Now that I knew all these possibilities, I was sad, angry, frustrated at everyone and wanted to blame everyone.
I can be dramatic…sometimes.
On my drive back from Rosa Mexicano’s, I comforted myself by reminding myself that if I hadn’t experienced it, I would never know how I felt about their food. I could have done all the research in the world, but without the experience my opinion could not be formed. Translation: there are no wrong decisions in life.

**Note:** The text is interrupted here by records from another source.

/-- Settles O22: the completion's branch for each value of the parameter; where the latch stays, a further EDGE takes the start
branch and leaves it latched, and the TMO's handler overwrites both. -/
theorem edgeAheadOfTimeoutDecodesTheWrappedCount : Obligations.EdgeAheadOfTimeoutDecodesTheWrappedCount := by
  intro s fb hm ho
  have hcompletes (b : Bool) : onEdge b s = .ok (setFault false (completeMeasurement b s)) := by simp [onEdge, hm]
  refine ⟨⟨_, hcompletes true, rfl, rfl, rfl, by simp [completeMeasurement]⟩,
    ⟨_, hcompletes false, rfl, rfl, rfl, by simp [completeMeasurement, ho], rfl, rfl, fun b hb => ?_⟩⟩
  obtain ⟨hrunning, -⟩ | ⟨-, p, f, -, -, rfl⟩ := onEdge_ok_cases hb
  · cases hrunning
  · exact ⟨rfl, by simp [completeMeasurement, ho], rfl, rfl, rfl⟩

/-- Settles O23: a quiet run writes no decoded cell, and leaves the stopped timer with its count and nothing latched. -/
theorem signalLostWhileIdleGivesNoTimeout : Obligations.SignalLostWhileIdleGivesNoTimeout := by
  intro is s t hq hs ho h
  obtain ⟨hd, hm, hf⟩ := runEvents_quiet_sameDecoded hq h
  obtain ⟨-, hc, hovf⟩ := runEvents_quiet_stoppedAs hq hs h
  exact ⟨hd, hf, hm, hc, exec_tmo_stuck (hovf.trans ho)⟩

/-- Settles O38: the EDGE advances both counters, and the commit of the entry, decided on the snapshot taken before it, clears
PulseTick alone. -/
theorem entryLosesAConcurrentAdvance : Obligations.EntryLosesAConcurrentAdvance := by
  intro s hidle hm hp hp4 hlow hhigh hP hF
  have hpulse := advance_of_lt (n := pulsePeriod) (Nat.lt_succ_of_le hP)
  have hflash := advance_of_lt (n := flashPeriod) (Nat.lt_succ_of_le hF)
  obtain ⟨-, -, -, -, hsos, -⟩ := modeRangesAreExclusive s.decodedValue
  have hentry : dispatchMode (takeSnapshot s).snap s.prevMode = .ok ⟨.level .active, 4, false, true⟩ :=
    dispatchMode_sos_entry (hsos.mpr ⟨hlow, hhigh⟩) hp4
  refine ⟨_, runEvents_cons.mpr ⟨_, exec_psnap_snapshots hidle, runEvents_cons.mpr ⟨_, exec_edge_starts hm hpulse hflash,
    runEvents_cons.mpr ⟨_, exec_pcommit_evaluated rfl hm hp hentry, rfl⟩⟩⟩, rfl, rfl, ?_, rfl, ?_⟩
  · exact supervise_fst_active _ _
  · exact advance_toNat (by decide) hflash

/-- Settles O40: Generate decides alike in both runs, and the supervisor reads only Snap.Fault and LightOut besides. -/
theorem outputsDependOnTheSnapshotOnly : Obligations.OutputsDependOnTheSnapshotOnly := by
  intro s s' t t' hsnap hprev hlight h h'
  obtain ⟨-, d, hd, rfl⟩ := execPcommit_next_iff.mp h
  obtain ⟨-, d', hd', rfl⟩ := execPcommit_next_iff.mp h'
  rw [hsnap, hprev] at hd
  cases hd.symm.trans hd'
  simp [hsnap, hlight]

Each decision allows me the opportunity to learn something and grow. Therefore, while I was pissed off about the arepas, the tacos, and the information from my research about Rheumatoid Arthritis and pregnancy, whatever decision I make about having children or not, it will be the right one for me. Today I don’t think I want children, but this idea changes daily. The thing I’m working on is letting go of the pressure I put on myself to make the right decision so that I can be completely ready and perfectly planned for the outcome.